▸ Aim of the exercise:
Reproduce each line of the material that follows, word for word.

--- Recorded information Enclosed Below ---

-- ==== Sys2Proof/Laws/Memory.lean ====
section
/-! SUPPORT. The laws of the memory: a read after a write, the canonical form kept by every operation, and what the
overlap-add leaves at each ring element. -/

namespace Sys2Proof.Machine

/-! ## Reads after writes -/

theorem memRead_memWrite_same (sp : Space) (i : Nat) (v : Word) (s : State) (h : i < (s.mem.ring sp).length) :
    memRead sp i (memWrite sp i v s) = v := by
  simp [memRead, List.getD_eq_getElem?_getD, h]

theorem memRead_memWrite_index (sp : Space) (i j : Nat) (v : Word) (s : State) (h : j ≠ i) :
    memRead sp j (memWrite sp i v s) = memRead sp j s := by
  simp [memRead, List.getD_eq_getElem?_getD, List.getElem?_set_ne (Ne.symm h)]

theorem memRead_memWrite_space (sp sp' : Space) (i j : Nat) (v : Word) (s : State) (h : sp' ≠ sp) :
    memRead sp' j (memWrite sp i v s) = memRead sp' j s := by
  simp [memRead, Memory.setRing_other _ _ _ _ h]

/-- A read of a list with one element replaced. -/
theorem getD_set (r : List Word) (i j : Nat) (v : Word) (h : i < r.length) :
    (r.set i v).getD j 0#32 = if j = i then v else r.getD j 0#32 := by
  by_cases hj : j = i
  · subst hj
    simp [List.getD_eq_getElem?_getD, h]
  · simp [List.getD_eq_getElem?_getD, List.getElem?_set_ne (Ne.symm hj), hj]

/-! ## The canonical form -/

theorem Memory.wf_iff (n : Nat) (m : Memory) :
    m.wf n = true ↔ m.inMain.length = n ∧ m.inAux.length = n ∧ m.out.length = n := by
  simp [Memory.wf, and_assoc]

theorem Memory.wf_ring (n : Nat) (m : Memory) (sp : Space) (h : m.wf n = true) : (m.ring sp).length = n := by
  rw [Memory.wf_iff] at h
  cases sp
  · exact h.1
  · exact h.2.1
  · exact h.2.2

/-- Replacing a ring by one of the same length keeps the canonical form. -/
theorem Memory.wf_setRing (n : Nat) (m : Memory) (sp : Space) (r : List Word) (h : m.wf n = true) (hr : r.length = n) :
    (m.setRing sp r).wf n = true := by
  rw [Memory.wf_iff] at h ⊢
  cases sp <;> simp [Memory.setRing, h, hr]

theorem Memory.wf_zero (n : Nat) : (Memory.zero n).wf n = true := by
  simp [Memory.wf_iff, Memory.zero]

/-- The memory after reset is canonical. -/
theorem reset_mem_wf : State.reset.mem.wf State.reset.frameSize = true := Memory.wf_zero _

theorem resetOf_mem_wf (p : Nat) : (State.resetOf p).mem.wf (State.resetOf p).frameSize = true := Memory.wf_zero _

theorem memWrite_wf (n : Nat) (sp : Space) (i : Nat) (v : Word) (s : State) (h : s.mem.wf n = true) :
    (memWrite sp i v s).mem.wf n = true :=
  Memory.wf_setRing n _ sp _ h (by rw [List.length_set]; exact Memory.wf_ring n _ sp h)

theorem inputWrite_wf (n : Nat) (main aux : Word) (s : State) (h : s.mem.wf n = true) :
    (inputWrite main aux s).mem.wf n = true :=
  memWrite_wf n _ _ _ _ (memWrite_wf n _ _ _ _ h)

theorem outputZero_wf (n : Nat) (s : State) (h : s.mem.wf n = true) : (outputZero s).mem.wf n = true :=
  memWrite_wf n _ _ _ _ h

theorem overlapAdd_wf (y : List Word) (s : State) (h : s.mem.wf s.frameSize = true) :
    (overlapAdd y s).mem.wf s.frameSize = true :=
  Memory.wf_setRing _ _ .out _ h (by simp)

theorem frame_wf (num : Numerics) (cfg : Cfg) (s : State) (h : s.mem.wf s.frameSize = true) :
    (frame num cfg s).mem.wf s.frameSize = true :=
  overlapAdd_wf _ s h

theorem resetState_wf (s : State) : (resetState s).mem.wf s.frameSize = true := Memory.wf_zero _

/-! ## The overlap-add -/

theorem memRead_overlapAdd (y : List Word) (s : State) (e : Nat) (h : e < s.frameSize) :
    memRead .out e (overlapAdd y s) = overlapAddAt y s e := by
  simp [memRead, List.getD_eq_getElem?_getD, h]

/-- `chronological` undoes the rotation of R57. -/
theorem chronological_rotatedIndex (s : State) (k : Nat) (hp : s.pos < s.frameSize) (hk : k < s.frameSize) :
    chronological s (rotatedIndex s k) = k := by
  unfold chronological rotatedIndex
  rcases Nat.lt_or_ge (s.pos + k) s.frameSize with h | h
  · rw [Nat.mod_eq_of_lt h, show s.pos + k + (s.frameSize - s.pos) = k + s.frameSize by omega, Nat.add_mod_right,
      Nat.mod_eq_of_lt hk]
  · have hm : (s.pos + k) % s.frameSize = s.pos + k - s.frameSize := by
      rw [Nat.mod_eq_sub_mod h, Nat.mod_eq_of_lt (by omega)]
    rw [hm, show s.pos + k - s.frameSize + (s.frameSize - s.pos) = k by omega, Nat.mod_eq_of_lt hk]

theorem rotatedIndex_lt (s : State) (k : Nat) (h : 0 < s.frameSize) : rotatedIndex s k < s.frameSize := Nat.mod_lt _ h

theorem frameSize_pos (s : State) : 0 < s.frameSize := Nat.two_pow_pos s.logN

/-- What the overlap-add leaves at chronological place k (R57, R203). -/
theorem memRead_overlapAdd_rotated (y : List Word) (s : State) (k : Nat) (hp : s.pos < s.frameSize)
    (hk : k < s.frameSize) :
    memRead .out (rotatedIndex s k) (overlapAdd y s) =
      fadd (memRead .out (rotatedIndex s k) s) (contribution s.logN y k) := by
  rw [memRead_overlapAdd y s _ (rotatedIndex_lt s k (frameSize_pos s))]
  unfold overlapAddAt
  rw [chronological_rotatedIndex s k hp hk]

/-- Element k of an assembled frame (R121). -/
theorem frameAt_assemble (sp : Space) (s : State) (k : Nat) (hk : k < s.frameSize) :
    frameAt (assemble sp s) k = memRead sp (rotatedIndex s k) s := by
  simp [frameAt, assemble, List.getD_eq_getElem?_getD, hk]

theorem frameAt_windowed (p : Nat) (x : List Word) (k : Nat) (hk : k < frameSize p) :
    frameAt (windowed p x) k = fmul (frameAt x k) (window p k) := by
  simp [frameAt, windowed, List.getD_eq_getElem?_getD, hk]

theorem binAt_morph (num : Numerics) (p : Nat) (xm xa : List Bin) (cfg : Cfg) (i : Nat) (h : i < numBinsOf p) :
    binAt (morph num p xm xa cfg) i = morphBin num p i (binAt xm i) (binAt xa i) cfg := by
  simp [binAt, morph, List.getD_eq_getElem?_getD, h]

end Sys2Proof.Machine
end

--- End of Enclosed Recorded information ---

▸ The answer:
-- ==== Sys2Proof/Laws/Memory.lean ====
section
/-! SUPPORT. The laws of the memory: a read after a write, the canonical form kept by every operation, and what the
overlap-add leaves at each ring element. -/

namespace Sys2Proof.Machine

/-! ## Reads after writes -/

theorem memRead_memWrite_same (sp : Space) (i : Nat) (v : Word) (s : State) (h : i < (s.mem.ring sp).length) :
    memRead sp i (memWrite sp i v s) = v := by
  simp [memRead, List.getD_eq_getElem?_getD, h]

theorem memRead_memWrite_index (sp : Space) (i j : Nat) (v : Word) (s : State) (h : j ≠ i) :
    memRead sp j (memWrite sp i v s) = memRead sp j s := by
  simp [memRead, List.getD_eq_getElem?_getD, List.getElem?_set_ne (Ne.symm h)]

theorem memRead_memWrite_space (sp sp' : Space) (i j : Nat) (v : Word) (s : State) (h : sp' ≠ sp) :
    memRead sp' j (memWrite sp i v s) = memRead sp' j s := by
  simp [memRead, Memory.setRing_other _ _ _ _ h]

/-- A read of a list with one element replaced. -/
theorem getD_set (r : List Word) (i j : Nat) (v : Word) (h : i < r.length) :
    (r.set i v).getD j 0#32 = if j = i then v else r.getD j 0#32 := by
  by_cases hj : j = i
  · subst hj
    simp [List.getD_eq_getElem?_getD, h]
  · simp [List.getD_eq_getElem?_getD, List.getElem?_set_ne (Ne.symm hj), hj]

/-! ## The canonical form -/

theorem Memory.wf_iff (n : Nat) (m : Memory) :
    m.wf n = true ↔ m.inMain.length = n ∧ m.inAux.length = n ∧ m.out.length = n := by
  simp [Memory.wf, and_assoc]

theorem Memory.wf_ring (n : Nat) (m : Memory) (sp : Space) (h : m.wf n = true) : (m.ring sp).length = n := by
  rw [Memory.wf_iff] at h
  cases sp
  · exact h.1
  · exact h.2.1
  · exact h.2.2

/-- Replacing a ring by one of the same length keeps the canonical form. -/
theorem Memory.wf_setRing (n : Nat) (m : Memory) (sp : Space) (r : List Word) (h : m.wf n = true) (hr : r.length = n) :
    (m.setRing sp r).wf n = true := by
  rw [Memory.wf_iff] at h ⊢
  cases sp <;> simp [Memory.setRing, h, hr]

theorem Memory.wf_zero (n : Nat) : (Memory.zero n).wf n = true := by
  simp [Memory.wf_iff, Memory.zero]

/-- The memory after reset is canonical. -/
theorem reset_mem_wf : State.reset.mem.wf State.reset.frameSize = true := Memory.wf_zero _

theorem resetOf_mem_wf (p : Nat) : (State.resetOf p).mem.wf (State.resetOf p).frameSize = true := Memory.wf_zero _

theorem memWrite_wf (n : Nat) (sp : Space) (i : Nat) (v : Word) (s : State) (h : s.mem.wf n = true) :
    (memWrite sp i v s).mem.wf n = true :=
  Memory.wf_setRing n _ sp _ h (by rw [List.length_set]; exact Memory.wf_ring n _ sp h)

theorem inputWrite_wf (n : Nat) (main aux : Word) (s : State) (h : s.mem.wf n = true) :
    (inputWrite main aux s).mem.wf n = true :=
  memWrite_wf n _ _ _ _ (memWrite_wf n _ _ _ _ h)

theorem outputZero_wf (n : Nat) (s : State) (h : s.mem.wf n = true) : (outputZero s).mem.wf n = true :=
  memWrite_wf n _ _ _ _ h

theorem overlapAdd_wf (y : List Word) (s : State) (h : s.mem.wf s.frameSize = true) :
    (overlapAdd y s).mem.wf s.frameSize = true :=
  Memory.wf_setRing _ _ .out _ h (by simp)

theorem frame_wf (num : Numerics) (cfg : Cfg) (s : State) (h : s.mem.wf s.frameSize = true) :
    (frame num cfg s).mem.wf s.frameSize = true :=
  overlapAdd_wf _ s h

theorem resetState_wf (s : State) : (resetState s).mem.wf s.frameSize = true := Memory.wf_zero _

/-! ## The overlap-add -/

theorem memRead_overlapAdd (y : List Word) (s : State) (e : Nat) (h : e < s.frameSize) :
    memRead .out e (overlapAdd y s) = overlapAddAt y s e := by
  simp [memRead, List.getD_eq_getElem?_getD, h]

/-- `chronological` undoes the rotation of R57. -/
theorem chronological_rotatedIndex (s : State) (k : Nat) (hp : s.pos < s.frameSize) (hk : k < s.frameSize) :
    chronological s (rotatedIndex s k) = k := by
  unfold chronological rotatedIndex
  rcases Nat.lt_or_ge (s.pos + k) s.frameSize with h | h
  · rw [Nat.mod_eq_of_lt h, show s.pos + k + (s.frameSize - s.pos) = k + s.frameSize by omega, Nat.add_mod_right,
      Nat.mod_eq_of_lt hk]
  · have hm : (s.pos + k) % s.frameSize = s.pos + k - s.frameSize := by
      rw [Nat.mod_eq_sub_mod h, Nat.mod_eq_of_lt (by omega)]
    rw [hm, show s.pos + k - s.frameSize + (s.frameSize - s.pos) = k by omega, Nat.mod_eq_of_lt hk]

theorem rotatedIndex_lt (s : State) (k : Nat) (h : 0 < s.frameSize) : rotatedIndex s k < s.frameSize := Nat.mod_lt _ h

theorem frameSize_pos (s : State) : 0 < s.frameSize := Nat.two_pow_pos s.logN

/-- What the overlap-add leaves at chronological place k (R57, R203). -/
theorem memRead_overlapAdd_rotated (y : List Word) (s : State) (k : Nat) (hp : s.pos < s.frameSize)
    (hk : k < s.frameSize) :
    memRead .out (rotatedIndex s k) (overlapAdd y s) =
      fadd (memRead .out (rotatedIndex s k) s) (contribution s.logN y k) := by
  rw [memRead_overlapAdd y s _ (rotatedIndex_lt s k (frameSize_pos s))]
  unfold overlapAddAt
  rw [chronological_rotatedIndex s k hp hk]

/-- Element k of an assembled frame (R121). -/
theorem frameAt_assemble (sp : Space) (s : State) (k : Nat) (hk : k < s.frameSize) :
    frameAt (assemble sp s) k = memRead sp (rotatedIndex s k) s := by
  simp [frameAt, assemble, List.getD_eq_getElem?_getD, hk]

theorem frameAt_windowed (p : Nat) (x : List Word) (k : Nat) (hk : k < frameSize p) :
    frameAt (windowed p x) k = fmul (frameAt x k) (window p k) := by
  simp [frameAt, windowed, List.getD_eq_getElem?_getD, hk]

theorem binAt_morph (num : Numerics) (p : Nat) (xm xa : List Bin) (cfg : Cfg) (i : Nat) (h : i < numBinsOf p) :
    binAt (morph num p xm xa cfg) i = morphBin num p i (binAt xm i) (binAt xa i) cfg := by
  simp [binAt, morph, List.getD_eq_getElem?_getD, h]

end Sys2Proof.Machine
end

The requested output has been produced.